DeepSpeed CPU Support
@ShadenSmith
Enables:
- Training/inference for most workloads on CPU systems
- DeepSpeed development on systems without GPUs (including personal machines) to save compute resources
Most code changes boil down to guards within torch.cuda.is_available(), especially within the tests.
The following features don't work on CPU currently (But should.
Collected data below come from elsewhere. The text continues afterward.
-- ==== Sys2Proof/Machine/Control.lean ====
section
/-! DEFINITION. Control transfer (45_control.md R210 to R223). Each meaning sets the next PC itself (40_execution.md R113); `s.pc` is pc0. -/

namespace Sys2Proof.Machine

/-- `Branch(cond)` (R213): the offset is relative to the address after the branch. -/
def branch (cond : Bool) (n : Byte) (s : State) : Out :=
  if cond then .next (s.setPc (s.pc + 2#16 + sext16 n)) else .next (s.setPc (s.pc + 2#16))

/-- `JMP $hhll` (R210, opcode 0x4C). -/
def execJmpAbs (w : Word) (s : State) : Out := .next (s.setPc w)

/-- `JMP ($hhll)` (R210, opcode 0x6C). -/
def execJmpInd (w : Word) (s : State) : Out := .next (s.setPc (s.mem.readWord w))

/-- `JSR $hhll` (R211, opcode 0x20). -/
def execJsr (w : Word) (s : State) : Out := .next ((s.push16 (s.pc + 2#16)).setPc w)

/-- `RTS` (R212, opcode 0x60). -/
def execRts (s : State) : Out := .next (s.drop16.setPc (s.top16 + 1#16))

/-- `BCC $nn (offset)` (R214, opcode 0x90). -/
def execBcc (n : Byte) (s : State) : Out := branch (!s.flag .c) n s

/-- `BCS $nn (offset)` (R215, opcode 0xB0). -/
def execBcs (n : Byte) (s : State) : Out := branch (s.flag .c) n s

/-- `BEQ $nn (offset)` (R216, opcode 0xF0). -/
def execBeq (n : Byte) (s : State) : Out := branch (s.flag .z) n s

/-- `BMI $nn (offset)` (R217, opcode 0x30). -/
def execBmi (n : Byte) (s : State) : Out := branch (s.flag .n) n s

/-- `BNE $nn (offset)` (R218, opcode 0xD0). -/
def execBne (n : Byte) (s : State) : Out := branch (!s.flag .z) n s

/-- `BPL $nn (offset)` (R219, opcode 0x10). -/
def execBpl (n : Byte) (s : State) : Out := branch (!s.flag .n) n s

/-- `BVC $nn (offset)` (R220, opcode 0x50). -/
def execBvc (n : Byte) (s : State) : Out := branch (!s.flag .v) n s

/-- `BVS $nn (offset)` (R221, opcode 0x70). -/
def execBvs (n : Byte) (s : State) : Out := branch (s.flag .v) n s

/-- `BRK` (R222, opcode 0x00). -/
def execBrk (s : State) : Out := .next (s.enter (s.pc + 2#16) true Config.irqVector)

/-- `RTI` (R223, opcode 0x40). -/
def execRti (s : State) : Out := .next s.leave

end Sys2Proof.Machine
end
Working on it):
- [ ] - Zero stage 3
- [ ] - aio
The following features don't work on CPU (and shouldn't):
- Fused kernels
- Autocasting
- Some GPU elastic functionality
- CPU optimizers (the kernels call CUDA stream synch)
- One-bit optimizers (they heavily rely on cupy)
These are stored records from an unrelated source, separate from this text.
-- ==== Sys2Proof/Certificates/Slice0/Obligations.lean ====
section
/-! DEFINITION. The statements for the provers, from the numbered rules of spec/. A `Row` names an opcode byte, its instruction
and its operand; `Row.Does` says that the instruction answers a next state with what follows. -/

open Sys2Proof Sys2Proof.Machine

/-- The decoder reads an instruction from a byte sequence exactly when the sequence begins with that instruction's encoding, for every
instruction, operand and rest (30_encoding.md R82, R84, R86). -/
def Obligations.DecodeExactlyEncode : Prop :=
  ∀ (bytes rest : List Byte) (i : Instr), decode bytes = .instr i rest ↔ bytes = encode i ++ rest

/-- A few instructions, one or more per family, written out bit by bit from R82 and R84. -/
def Obligations.EncodedWordsDecode : Prop :=
  decode [0b10101001#8, 0b01000010#8] = .instr (.ldaImm 0x42#8) [] ∧
  decode [0b10011101#8, 0b00000000#8, 0b00000010#8] = .instr (.staAbx 0x0200#16) [] ∧
  decode [0b10111010#8] = .instr .tsx [] ∧
  decode [0b01100101#8, 0b00010000#8] = .instr (.adcZp 0x10#8) [] ∧
  decode [0b11010001#8, 0b00100000#8] = .instr (.cmpIzy 0x20#8) [] ∧
  decode [0b01101010#8] = .instr .rorAcc [] ∧
  decode [0b11111000#8] = .instr .sed [] ∧
  decode [0b00101000#8] = .instr .plp [] ∧
  decode [0b01101100#8, 0b11111111#8, 0b00010010#8] = .instr (.jmpInd 0x12FF#16) [] ∧
  decode [0b11010000#8, 0b00001010#8] = .instr (.bne 0x0A#8) [] ∧
  decode [0b00000000#8] = .instr .brk []

/-- 30_encoding.md R85 and R80: on exactly the 105 listed bytes the decoder answers "undefined opcode" and the mode is None. -/
def Obligations.UndefinedBytesAreRejected : Prop :=
  undefinedOpcodes.length = 105 ∧
  ∀ (op : Byte) (rest : List Byte),
    (decode (op :: rest) = .reject (.undefinedOpcode op) ↔ op.toNat ∈ undefinedOpcodes) ∧
    (addrMode op = .none ↔ op.toNat ∈ undefinedOpcodes) ∧
    (opcodeForm op = none ↔ op.toNat ∈ undefinedOpcodes)

/-- 30_encoding.md R84: the defined (mnemonic, mode) pairs are exactly those an opcode byte selects, each selected by exactly one byte. -/
def Obligations.FormsHaveOneOpcode : Prop :=
  (∀ f : Form, f.wf = true ↔ ∃ op, opcodeForm op = some f) ∧
  ∀ (op op' : Byte) (f : Form), opcodeForm op = some f → opcodeForm op' = some f → op = op'

/-- 40_execution.md R104: the effective address and the operand value of the zero-page modes; the indexed sum wraps modulo 256. -/
def Obligations.ZeroPageOperands : Prop :=
  ∀ (s : State) (n : Byte),
    (∃ a, target (.zp n) s = .address a ∧ a.toNat = n.toNat ∧ operandValue (.zp n) s = s.mem.read a) ∧
    (∃ a, target (.zpx n) s = .address a ∧ a.toNat = (n.toNat + s.x.toNat) % 256 ∧
      operandValue (.zpx n) s = s.mem.read a) ∧
    (∃ a, target (.zpy n) s = .address a ∧ a.toNat = (n.toNat + s.y.toNat) % 256 ∧
      operandValue (.zpy n) s = s.mem.read a)

/-- 40_execution.md R105: the absolute modes; the indexed sum wraps modulo 65536. -/
def Obligations.AbsoluteOperands : Prop :=
  ∀ (s : State) (w : Word),
    (∃ a, target (.abs w) s = .address a ∧ a.toNat = w.toNat ∧ operandValue (.abs w) s = s.mem.read a) ∧
    (∃ a, target (.abx w) s = .address a ∧ a.toNat = (w.toNat + s.x.toNat) % 65536 ∧
      operandValue (.abx w) s = s.mem.read a) ∧
    (∃ a, target (.aby w) s = .address a ∧ a.toNat = (w.toNat + s.y.toNat) % 65536 ∧
      operandValue (.aby w) s = s.mem.read a)

/-- 40_execution.md R106 to R108: the pointer of Indirect carries over 16 bits, those of IndirectX and IndirectY stay in page zero. -/
def Obligations.PointerOperands : Prop :=
  ∀ (s : State) (n : Byte) (w : Word),
    (∃ a, target (.ind w) s = .address a ∧
      a.toNat = twoBytes s.mem (BitVec.ofNat 16 ((w.toNat + 1) % 65536)) w ∧ operandValue (.ind w) s = s.mem.read a) ∧
    (∃ a, target (.izx n) s = .address a ∧
      a.toNat = twoBytes s.mem (BitVec.ofNat 16 ((n.toNat + s.x.toNat + 1) % 256))
        (BitVec.ofNat 16 ((n.toNat + s.x.toNat) % 256)) ∧
      operandValue (.izx n) s = s.mem.read a) ∧
    (∃ a, target (.izy n) s = .address a ∧
      a.toNat = (twoBytes s.mem (BitVec.ofNat 16 ((n.toNat + 1) % 256)) (BitVec.ofNat 16 n.toNat) + s.y.toNat) % 65536 ∧
      operandValue (.izy n) s = s.mem.read a)

/-- 40_execution.md R101 to R103, R109, R110: the modes without an address, and write-back. -/
def Obligations.ImpliedImmediateAccumulatorOperands : Prop :=
  ∀ (s : State) (n v : Byte) (b : Word),
    (operandValue .imp s = 0#8 ∧ target .imp s = .nothing) ∧
    (operandValue (.imm n) s = n ∧ target (.imm n) s = .nothing) ∧
    (operandValue (.rel n) s = n ∧ target (.rel n) s = .nothing) ∧
    (operandValue .acc s = s.a ∧ target .acc s = .accumulator) ∧
    s.writeBack .nothing v = s ∧
    (s.writeBack .accumulator v = { s with a := v }) ∧
    (s.writeBack (.address b) v).mem.read b = v ∧
    Frame [] [b] s (s.writeBack (.address b) v) ∧ (s.writeBack (.address b) v).pc = s.pc

/-- 20_memory.md R52, R53: byte order and wrap of the word accessors, and the round trip for every address, 0xFFFF too. -/
def Obligations.WordAccessesAreLittleEndian : Prop :=
  ∀ (m : Memory) (a v : Word),
    (m.readWord a).toNat = twoBytes m (BitVec.ofNat 16 ((a.toNat + 1) % 65536)) a ∧
    ((m.writeWord a v).read a).toNat = v.toNat % 256 ∧
    ((m.writeWord a v).read (a + 1#16)).toNat = v.toNat / 256 ∧
    (∀ b, b ≠ a → b ≠ a + 1#16 → (m.writeWord a v).read b = m.read b) ∧
    (m.writeWord a v).readWord a = v

/-- 20_memory.md R60 to R65: where pushes and pops go, that they wrap, and that they are inverse for every SP. -/
def Obligations.StackRoundTrips : Prop :=
  ∀ (s : State) (v : Byte) (w : Word),
    (s.push8 v).mem.read (stackAddress s.sp) = v ∧ (s.push8 v).sp.toNat = (s.sp.toNat + 255) % 256 ∧
    s.top8 = s.mem.read (stackAddress (s.sp + 1#8)) ∧ s.drop8.sp.toNat = (s.sp.toNat + 1) % 256 ∧
    (s.push8 v).top8 = v ∧ (s.push8 v).drop8.sp = s.sp ∧
    (s.push16 w).mem.read (stackAddress s.sp) = hi w ∧ (s.push16 w).mem.read (stackAddress (s.sp - 1#8)) = lo w ∧
    (s.push16 w).top16 = w ∧ (s.push16 w).drop16.sp = s.sp ∧
    (stackAddress s.sp).toNat = 0x0100 + s.sp.toNat

/-- 20_memory.md R54: map copies the whole source and touches no other byte. -/
def Obligations.MapCopiesTheSource : Prop :=
  ∀ (m : Memory) (base : Word) (source : List Byte), base.toNat + source.length ≤ 65536 →
    ∀ b : Word, (m.map base source).read b =
      if base.toNat ≤ b.toNat ∧ b.toNat < base.toNat + source.length then source.getD (b.toNat - base.toNat) 0#8
      else m.read b

/-- Two canonical memories that read alike are the same data: the canonical form of the memory (log entry 10) loses nothing. -/
def Obligations.CanonicalMemoriesAreEqual : Prop :=
  ∀ m m' : Memory, m.wf = true → m'.wf = true → (∀ b, m.read b = m'.read b) → m = m'

/-- 40_execution.md R111: on a Steady core, when the bytes at PC (addresses modulo 65536) are the encoding of a well-formed
instruction, the step is exec of it on that very state; the step adds nothing around exec. -/
def Obligations.StepRunsTheEncodedInstruction : Prop :=
  ∀ (s : State) (i : Instr), i.wf = true → s.run = .steady →
    (∀ k, k < (encode i).length → s.mem.read (s.pc + BitVec.ofNat 16 k) = (encode i).getD k 0#8) → step s = exec i s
- Coalesced collectives (pytorch only supports reduce_scatter for the NCCL backend)
It seems that there is still some issue for CPU backend, i try to use this branch to run the cifar example and meet the following issue:
deepspeed cifar10_deepspeed.py --deepspeed_config ds_config.json
[2022-09-07 03:26:52,142] [WARNING] [runner.py:178:fetch_hostfile] Unable to find hostfile, will proceed with training with local resources only.
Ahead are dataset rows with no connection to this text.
-- ==== Sys2Proof/Tests/Slice0.lean ====
section
/-! SUPPORT. Tests. The expected results are those of spec/95_test_vectors.md (a test's last name part is the vector's id) or of
the rule named; then, for each statement with hypotheses, a witness that something meets them all. -/

namespace Sys2Proof.Machine

/-! ### The check of forms refuses what R84 leaves empty -/

theorem test_wf_refuses_empty_cells : ([⟨.sta, .immediate⟩, ⟨.ldx, .zeroPageX⟩, ⟨.ldy, .zeroPageY⟩, ⟨.stx, .absoluteY⟩,
    ⟨.jmp, .relative⟩, ⟨.jsr, .indirect⟩, ⟨.bit, .immediate⟩, ⟨.inc, .accumulator⟩, ⟨.asl, .implied⟩, ⟨.nop, .none⟩] : List Form).all
    (fun f => !f.wf) = true := by decide

theorem test_wf_accepts : ([⟨.lda, .indirectY⟩, ⟨.asl, .accumulator⟩, ⟨.jmp, .indirect⟩, ⟨.brk, .implied⟩] : List Form).all
    (fun f => f.wf) = true := by decide

/-! ### Decoding: every constructor, from the table of R84 and the formats of R82 (operand byte 0x9C, operand word 0xA75B) -/

/-- Every byte sequence decodes to its instruction and leaves nothing. -/
def decodesTo (table : List (List Byte × Instr)) : Bool := table.all fun r => decide (decode r.1 = .instr r.2 [])

theorem test_decode_load_store_1 : decodesTo [
    ([0b10101001#8, 0b10011100#8], .ldaImm 0x9C#8), ([0b10100101#8, 0b10011100#8], .ldaZp 0x9C#8),
    ([0b10110101#8, 0b10011100#8], .ldaZpx 0x9C#8), ([0b10101101#8, 0b01011011#8, 0b10100111#8], .ldaAbs 0xA75B#16),
    ([0b10111101#8, 0b01011011#8, 0b10100111#8], .ldaAbx 0xA75B#16),
    ([0b10111001#8, 0b01011011#8, 0b10100111#8], .ldaAby 0xA75B#16), ([0b10100001#8, 0b10011100#8], .ldaIzx 0x9C#8),
    ([0b10110001#8, 0b10011100#8], .ldaIzy 0x9C#8), ([0b10100010#8, 0b10011100#8], .ldxImm 0x9C#8),
    ([0b10100110#8, 0b10011100#8], .ldxZp 0x9C#8), ([0b10110110#8, 0b10011100#8], .ldxZpy 0x9C#8),
    ([0b10101110#8, 0b01011011#8, 0b10100111#8], .ldxAbs 0xA75B#16),
    ([0b10111110#8, 0b01011011#8, 0b10100111#8], .ldxAby 0xA75B#16), ([0b10100000#8, 0b10011100#8], .ldyImm 0x9C#8),
    ([0b10100100#8, 0b10011100#8], .ldyZp 0x9C#8), ([0b10110100#8, 0b10011100#8], .ldyZpx 0x9C#8),
    ([0b10101100#8, 0b01011011#8, 0b10100111#8], .ldyAbs 0xA75B#16),
    ([0b10111100#8, 0b01011011#8, 0b10100111#8], .ldyAbx 0xA75B#16), ([0b10000101#8, 0b10011100#8], .staZp 0x9C#8),
    ([0b10010101#8, 0b10011100#8], .staZpx 0x9C#8)] = true := by decide

theorem test_decode_load_store_2 : decodesTo [
    ([0b10001101#8, 0b01011011#8, 0b10100111#8], .staAbs 0xA75B#16),
    ([0b10011101#8, 0b01011011#8, 0b10100111#8], .staAbx 0xA75B#16),
    ([0b10011001#8, 0b01011011#8, 0b10100111#8], .staAby 0xA75B#16), ([0b10000001#8, 0b10011100#8], .staIzx 0x9C#8),
    ([0b10010001#8, 0b10011100#8], .staIzy 0x9C#8), ([0b10000110#8, 0b10011100#8], .stxZp 0x9C#8),
    ([0b10010110#8, 0b10011100#8], .stxZpy 0x9C#8), ([0b10001110#8, 0b01011011#8, 0b10100111#8], .stxAbs 0xA75B#16),
    ([0b10000100#8, 0b10011100#8], .styZp 0x9C#8), ([0b10010100#8, 0b10011100#8], .styZpx 0x9C#8),
    ([0b10001100#8, 0b01011011#8, 0b10100111#8], .styAbs 0xA75B#16), ([0b10101010#8], .tax), ([0b10101000#8], .tay),
    ([0b10001010#8], .txa), ([0b10011000#8], .tya), ([0b10111010#8], .tsx), ([0b10011010#8], .txs)] = true := by decide

theorem test_decode_add_sub : decodesTo [
    ([0b01101001#8, 0b10011100#8], .adcImm 0x9C#8), ([0b01100101#8, 0b10011100#8], .adcZp 0x9C#8),
    ([0b01110101#8, 0b10011100#8], .adcZpx 0x9C#8), ([0b01101101#8, 0b01011011#8, 0b10100111#8], .adcAbs 0xA75B#16),
    ([0b01111101#8, 0b01011011#8, 0b10100111#8], .adcAbx 0xA75B#16),
    ([0b01111001#8, 0b01011011#8, 0b10100111#8], .adcAby 0xA75B#16), ([0b01100001#8, 0b10011100#8], .adcIzx 0x9C#8),
    ([0b01110001#8, 0b10011100#8], .adcIzy 0x9C#8), ([0b11101001#8, 0b10011100#8], .sbcImm 0x9C#8),
    ([0b11100101#8, 0b10011100#8], .sbcZp 0x9C#8), ([0b11110101#8, 0b10011100#8], .sbcZpx 0x9C#8),
    ([0b11101101#8, 0b01011011#8, 0b10100111#8], .sbcAbs 0xA75B#16),
    ([0b11111101#8, 0b01011011#8, 0b10100111#8], .sbcAbx 0xA75B#16),
    ([0b11111001#8, 0b01011011#8, 0b10100111#8], .sbcAby 0xA75B#16), ([0b11100001#8, 0b10011100#8], .sbcIzx 0x9C#8),
    ([0b11110001#8, 0b10011100#8], .sbcIzy 0x9C#8)] = true := by decide

theorem test_decode_logic_1 : decodesTo [
    ([0b00101001#8, 0b10011100#8], .andImm 0x9C#8), ([0b00100101#8, 0b10011100#8], .andZp 0x9C#8),
    ([0b00110101#8, 0b10011100#8], .andZpx 0x9C#8), ([0b00101101#8, 0b01011011#8, 0b10100111#8], .andAbs 0xA75B#16),
    ([0b00111101#8, 0b01011011#8, 0b10100111#8], .andAbx 0xA75B#16),
    ([0b00111001#8, 0b01011011#8, 0b10100111#8], .andAby 0xA75B#16), ([0b00100001#8, 0b10011100#8], .andIzx 0x9C#8),
    ([0b00110001#8, 0b10011100#8], .andIzy 0x9C#8), ([0b00001001#8, 0b10011100#8], .oraImm 0x9C#8),
    ([0b00000101#8, 0b10011100#8], .oraZp 0x9C#8), ([0b00010101#8, 0b10011100#8], .oraZpx 0x9C#8),
    ([0b00001101#8, 0b01011011#8, 0b10100111#8], .oraAbs 0xA75B#16),
    ([0b00011101#8, 0b01011011#8, 0b10100111#8], .oraAbx 0xA75B#16),
    ([0b00011001#8, 0b01011011#8, 0b10100111#8], .oraAby 0xA75B#16), ([0b00000001#8, 0b10011100#8], .oraIzx 0x9C#8),
    ([0b00010001#8, 0b10011100#8], .oraIzy 0x9C#8), ([0b01001001#8, 0b10011100#8], .eorImm 0x9C#8),
    ([0b01000101#8, 0b10011100#8], .eorZp 0x9C#8), ([0b01010101#8, 0b10011100#8], .eorZpx 0x9C#8),
    ([0b01001101#8, 0b01011011#8, 0b10100111#8], .eorAbs 0xA75B#16)] = true := by decide

theorem test_decode_logic_2 : decodesTo [
    ([0b01011101#8, 0b01011011#8, 0b10100111#8], .eorAbx 0xA75B#16),
    ([0b01011001#8, 0b01011011#8, 0b10100111#8], .eorAby 0xA75B#16), ([0b01000001#8, 0b10011100#8], .eorIzx 0x9C#8),
    ([0b01010001#8, 0b10011100#8], .eorIzy 0x9C#8)] = true := by decide

theorem test_decode_compare_bit : decodesTo [
    ([0b11001001#8, 0b10011100#8], .cmpImm 0x9C#8), ([0b11000101#8, 0b10011100#8], .cmpZp 0x9C#8),
    ([0b11010101#8, 0b10011100#8], .cmpZpx 0x9C#8), ([0b11001101#8, 0b01011011#8, 0b10100111#8], .cmpAbs 0xA75B#16),
    ([0b11011101#8, 0b01011011#8, 0b10100111#8], .cmpAbx 0xA75B#16),
    ([0b11011001#8, 0b01011011#8, 0b10100111#8], .cmpAby 0xA75B#16), ([0b11000001#8, 0b10011100#8], .cmpIzx 0x9C#8),
    ([0b11010001#8, 0b10011100#8], .cmpIzy 0x9C#8), ([0b11100000#8, 0b10011100#8], .cpxImm 0x9C#8),
    ([0b11100100#8, 0b10011100#8], .cpxZp 0x9C#8), ([0b11101100#8, 0b01011011#8, 0b10100111#8], .cpxAbs 0xA75B#16),
    ([0b11000000#8, 0b10011100#8], .cpyImm 0x9C#8), ([0b11000100#8, 0b10011100#8], .cpyZp 0x9C#8),
    ([0b11001100#8, 0b01011011#8, 0b10100111#8], .cpyAbs 0xA75B#16), ([0b00100100#8, 0b10011100#8], .bitZp 0x9C#8),
    ([0b00101100#8, 0b01011011#8, 0b10100111#8], .bitAbs 0xA75B#16)] = true := by decide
Traceback (most recent call last):
File "/mnt/nfs-aicluster/liangan1/anaconda3/envs/neox/bin/deepspeed", line 7, in <module>
exec(compile(f.read(), __file__, 'exec'))
File "/mnt/nfs-aicluster/liangan1/gpt-neox/DeepSpeed/bin/deepspeed", line 6, in <module>
main()
File "/mnt/nfs-aicluster/liangan1/gpt-neox/DeepSpeed/deepspeed/launcher/runner.py", line 382, in main
raise RuntimeError("Unable to proceed, no GPU resources available")
RuntimeError: Unable to proceed, no GPU resources available
It seems that there is still some issue for CPU backend, i try to use this branch to run the cifar example and meet the following issue:
deepspeed cifar10_deepspeed.py --deepspeed_config ds_config.json [2022-09-07 03:26:52,142] [WARNING] [runner.py:178:fetch_hostfile] Unable to find hostfile, will proceed with training with local resources only. Traceback (most recent call last): File "/mnt/nfs-aicluster/liangan1/anaconda3/envs/neox/bin/deepspeed", line 7, in <module> exec(compile(f.read(), __file__, 'exec')) File "/mnt/nfs-aicluster/liangan1/gpt-neox/DeepSpeed/bin/deepspeed", line 6, in <module> main() File "/mnt/nfs-aicluster/liangan1/gpt-neox/DeepSpeed/deepspeed/launcher/runner.py", line 382, in main raise RuntimeError("Unable to proceed, no GPU resources available") RuntimeError: Unable to proceed, no GPU resources available
This PR is still under development, but cifar was failing because I hadn't yet pushed CPU support for DeepSpeed's runner. It's been added now if you want to try (the cifar example only works if you use my changes from: https://github.com/Quentin-Anthony/DeepSpeedExamples/tree/cpu-support, and most other examples will probably fail unless similar edits are made)
Thanks for your quick reply. cifar deepspeed sample works with 2 proc after some little changes.
[1, 2000] loss: 1.692
[2022-09-08 14:25:57,361] [INFO] [logging.py:68:log_dist] [Rank 0] step=2000, skipped=0, lr=[0.001], mom=[[0.8, 0.999]]
[2022-09-08 14:25:57,362] [INFO] [timer.py:212:stop] 0/2000, RunningAvgSamplesPerSec=565.1165218730467, CurrSamplesPerSec=435.23204337477546, MemAllocated=0.0GB, MaxMemAllocated=0.0GB
[1, 2000] loss: 1.681
[2022-09-08 14:26:56,002] [INFO] [logging.py:68:log_dist] [Rank 0] step=4000, skipped=0, lr=[0.001], mom=[[0.8, 0.999]]
[2022-09-08 14:26:56,003] [INFO] [timer.py:212:stop] 0/4000, RunningAvgSamplesPerSec=555.6760088717376, CurrSamplesPerSec=624.6171258376769, MemAllocated=0.0GB, MaxMemAllocated=0.0GB
Closing this PR due to age and divergence from current develop branch.